That use may well go away too. I suspect that there are better products for that site. MSMA was used for that from the 1950s. Back then, there was no such thing as Glyphosate or SU herbicides. I can see the only remaining use allowed is on cotton fields.


----------



## Greendoc (Mar 24, 2018)

coreymays22 said:


> Greendoc said:
> 
> 
> > The re evaluation is to determine whether golf courses will still be allowed to spot spray 100 sq ft out of an entire acre. I have a hard time believing that label is being followed when it is still being made and sold by the pallet. 100 sq ft x 18 holes would barely be 2,000 sq ft. No one needs a 2 1/2 gallon bottle if that is being done. Try more like a quart at a time. The entire accusation is BS anyway. It started just because golf courses in Florida were spraying it during the summer rain season.
> ...


Issue is that the Organic As the Methanarsonate can transform into inorganic As in the soil. Which then is a listed groundwater contaminant. In parts of Bangladesh and Indonesia, the groundwater naturally contains high levels of As. People consuming that water suffer organ damage, nerve damage, and cancer. However, the amount of As in the water is far higher than what was allegedly caused by MSMA application.


----------



## w0lfe (Mar 19, 2018)

Man I put down some certainty/Celsius over a week ago on my dad's lawn, and it hasn't done a dang thing to the spurge yet. The other weeds are showing signs of stress, but that stuff looks like it was fertilized


----------



## Alan (Apr 23, 2017)

Greendoc said:


> Issue is that the Organic As the Methanarsonate can transform into inorganic As in the soil. Which then is a listed groundwater contaminant. In parts of Bangladesh and Indonesia, the groundwater naturally contains high levels of As. People consuming that water suffer organ damage, nerve damage, and cancer. However, the amount of As in the water is far higher than what was allegedly caused by MSMA application.

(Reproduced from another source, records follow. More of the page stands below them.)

-- ==== Sys2Proof/Machine/State.lean ====
section
/-! DEFINITION. The state of the PDA as plain data (10_state): the registers of rule R34, the buffers of rule R38 as
one memory of the aperture, the engine of rule R41, and the model's own fields for what arrives at the ports. -/

namespace Sys2Proof.Machine

/-- STATUS.ERRCODE (60_exceptions R450). Values 6 to 15 are never produced and do not exist here. -/
inductive ErrCode where
  | ok
  | notFound
  | format
  | checksum
  | argument
  | illegal
  deriving DecidableEq, Repr

/-- Four corner points as raw binary32 patterns: IMG_X0 to IMG_Y3 or GRD_X0 to GRD_Y3 (10_state R34, R37). -/
structure Quad where
  x0 : Word
  y0 : Word
  x1 : Word
  y1 : Word
  x2 : Word
  y2 : Word
  x3 : Word
  y3 : Word
  deriving DecidableEq, Repr

/-- The nine transform coefficients T_A11 to T_A33 as raw binary32 patterns, in register order (43_perspective R321). -/
structure Transform where
  a11 : Word
  a21 : Word
  a31 : Word
  a12 : Word
  a22 : Word
  a32 : Word
  a13 : Word
  a23 : Word
  a33 : Word
  deriving DecidableEq, Repr

/-- The registers that hold something (10_state R34), each with the width of its fields. STATUS.BUSY is the engine's
state (10_state R41); ID, VERSION and GF_PRIM are constants; CTRL stores nothing. -/
structure Regs where
  /-- CMD, the last command word accepted -/
  cmd : Word
  /-- STATUS.DONE -/
  done : Bool
  /-- STATUS.ERR -/
  err : Bool
  /-- STATUS.WERR -/
  werr : Bool
  /-- STATUS.ERRCODE -/
  errcode : ErrCode
  /-- IRQ_EN.DONE_IE -/
  doneIe : Bool
  /-- IRQ_EN.ERR_IE -/
  errIe : Bool
  /-- ERRINFO.DETAIL -/
  detail : BitVec 8
  /-- ERRINFO.INDEX -/
  index : BitVec 16
  /-- GF_A -/
  gfA : BitVec 8
  /-- GF_B -/
  gfB : BitVec 8
  /-- GF_R -/
  gfR : BitVec 8
  /-- RS_FLAGS.SYN_NZ -/
  synNz : Bool
  /-- CW_LEN -/
  cwLen : BitVec 11
  /-- NEC -/
  nec : BitVec 11
  /-- ERA_CNT -/
  eraCnt : BitVec 11
  /-- RS_NERR -/
  rsNerr : BitVec 9
  /-- RS_DEG -/
  rsDeg : BitVec 9
  /-- OUT_LEN -/
  outLen : BitVec 13
  /-- IMG_W -/
  imgW : BitVec 12
  /-- IMG_H -/
  imgH : BitVec 12
  /-- ROW_Y -/
  rowY : BitVec 12
  /-- BLACKPT -/
  blackPt : BitVec 8
  /-- BIN_USED: false is the global strategy, true the hybrid one -/
  binUsed : Bool
  /-- GRID_DIM -/
  gridDim : BitVec 11
  /-- IMG_X0 to IMG_Y3 -/
  img : Quad
  /-- GRD_X0 to GRD_Y3 -/
  grd : Quad
  /-- T_A11 to T_A33 -/
  t : Transform
  /-- PT_IN_X -/
  ptInX : Word
  /-- PT_IN_Y -/
  ptInY : Word
  /-- PT_OUT_X -/
  ptOutX : Word
  /-- PT_OUT_Y -/
  ptOutY : Word
  deriving DecidableEq, Repr

/-- The engine's command state (10_state R41). `left` is the model's own: how many more steps pass before the
completion step (70_reset R511, the open `CMD_LATENCY`). -/
inductive Engine where
  | idle
  | running (w : Word) (left : Nat)
  deriving DecidableEq, Repr

/-- A range of byte offsets, `lo` to `hi - 1`, that became UNKNOWN at the free draw number `draw`. -/
structure Mark where
  lo : Nat
  hi : Nat
  draw : Nat
  deriving DecidableEq, Repr

/-- What the slave port answers to an access (20_memory R107): an error response carries the data 0; a write without
error is acknowledged with data 0. -/
structure Answer where
  error : Bool
  data : Word
  deriving DecidableEq, Repr

/-- The whole state. -/
structure State where
  /-- the registers of 10_state R34 -/
  regs : Regs
  /-- the buffers of 10_state R38: the bytes whose value is known, by byte offset in the aperture, offsets rising.
  An unlisted byte of a buffer is UNKNOWN. -/
  mem : List Host.Cell
  /-- which unlisted bytes became UNKNOWN after the start, latest first; in no mark: UNKNOWN since power-on -/
  marks : List Mark
  /-- the engine -/
  eng : Engine
  /-- what will arrive at the ports, oldest first -/
  inputs : List Input
  /-- the port's answer to the last access -/
  reply : Option Answer
  /-- the latencies of the commands still to be issued, in order; an exhausted list gives 0 -/
  latencies : List Nat
  /-- the number of free draws made -/
  draws : Nat
  deriving DecidableEq, Repr

/-- Why the machine stops. -/
inductive Fault where
  /-- A host access that the bus answers with an error response: misaligned, of a size its window does not accept, or
  in no window (20_memory R105, R107: "A model treats a bus error as a fault of the host program"). Raised by `step`
  only. Safe: the PDA itself would go on unchanged. -/
  | busError (a : Access)
  deriving DecidableEq, Repr

/-- Why an instruction has no meaning. -/
inductive Refusal where
  /-- An instruction of the table that the model does not cover. No arm answers with it. Safe. -/
  | notModelled (mnemonic : String)
  deriving DecidableEq, Repr

/-- Four corners at +0.0. -/
def Quad.reset : Quad where
  x0 := 0
  y0 := 0
  x1 := 0
  y1 := 0
  x2 := 0
  y2 := 0
  x3 := 0
  y3 := 0

/-- A transform of zeros. -/
def Transform.reset : Transform where
  a11 := 0
  a21 := 0
  a31 := 0
  a12 := 0
  a22 := 0
  a32 := 0
  a13 := 0
  a23 := 0
  a33 := 0

/-- The reset column of 10_state R34, for both reset kinds (10_state R46). -/
def Regs.reset : Regs where
  cmd := 0
  done := false
  err := false
  werr := false
  errcode := .ok
  doneIe := false
  errIe := false
  detail := 0
  index := 0
  gfA := 0
  gfB := 0
  gfR := 0
  synNz := false
  cwLen := 0
  nec := 0
  eraCnt := 0
  rsNerr := 0
  rsDeg := 0
  outLen := 0
  imgW := 0
  imgH := 0
  rowY := 0
  blackPt := 0
  binUsed := false
  gridDim := 0
  img := .reset
  grd := .reset
  t := .reset
  ptInX := 0
  ptInY := 0
  ptOutX := 0
  ptOutY := 0

/-- The machine right after power-on reset (70_reset R491, R494): registers at their reset values, every buffer
UNKNOWN (nothing listed), the engine IDLE. The remaining fields are the model's own (DESIGN CHOICE, log 1, 2, 4). -/
def State.reset : State where
  regs := .reset
  mem := []
  marks := []
  eng := .idle
  inputs := []
  reply := none
  latencies := []
  draws := 0

end Sys2Proof.Machine
end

I have a water well, so I sure hope it looses its potency before it gets that far down into the ground.


----------



## Greendoc (Mar 24, 2018)

Texas is the place I would worry the least about Arsenic movement. Heavy soils and not a lot of rain minimize that possibility.


----------



## gatormac2112 (Sep 14, 2017)

w0lfe said:


> Man I put down some certainty/Celsius over a week ago on my dad's lawn, and it hasn't done a dang thing to the spurge yet. The other weeds are showing signs of stress, but that stuff looks like it was fertilized


Did you spray a high dose of Celsius? That is needed to kill Spurge. It worked for me last year. Hopefully will this year as well.


----------



## gatormac2112 (Sep 14, 2017)

@Greendoc

So should I just throw it away? Is it too dangerous to use on the yard?


----------



## Tellycoleman (May 10, 2017)

Nothing better than MSMA on goosegrass mix with quicksilver and its dead in 1 application


----------



## Spammage (Apr 30, 2017)

It's still the best for dallisgrass too.


----------



## Greendoc (Mar 24, 2018)

gatormac2112 said:


> @Greendoc
> 
> So should I just throw it away? Is it too dangerous to use on the yard?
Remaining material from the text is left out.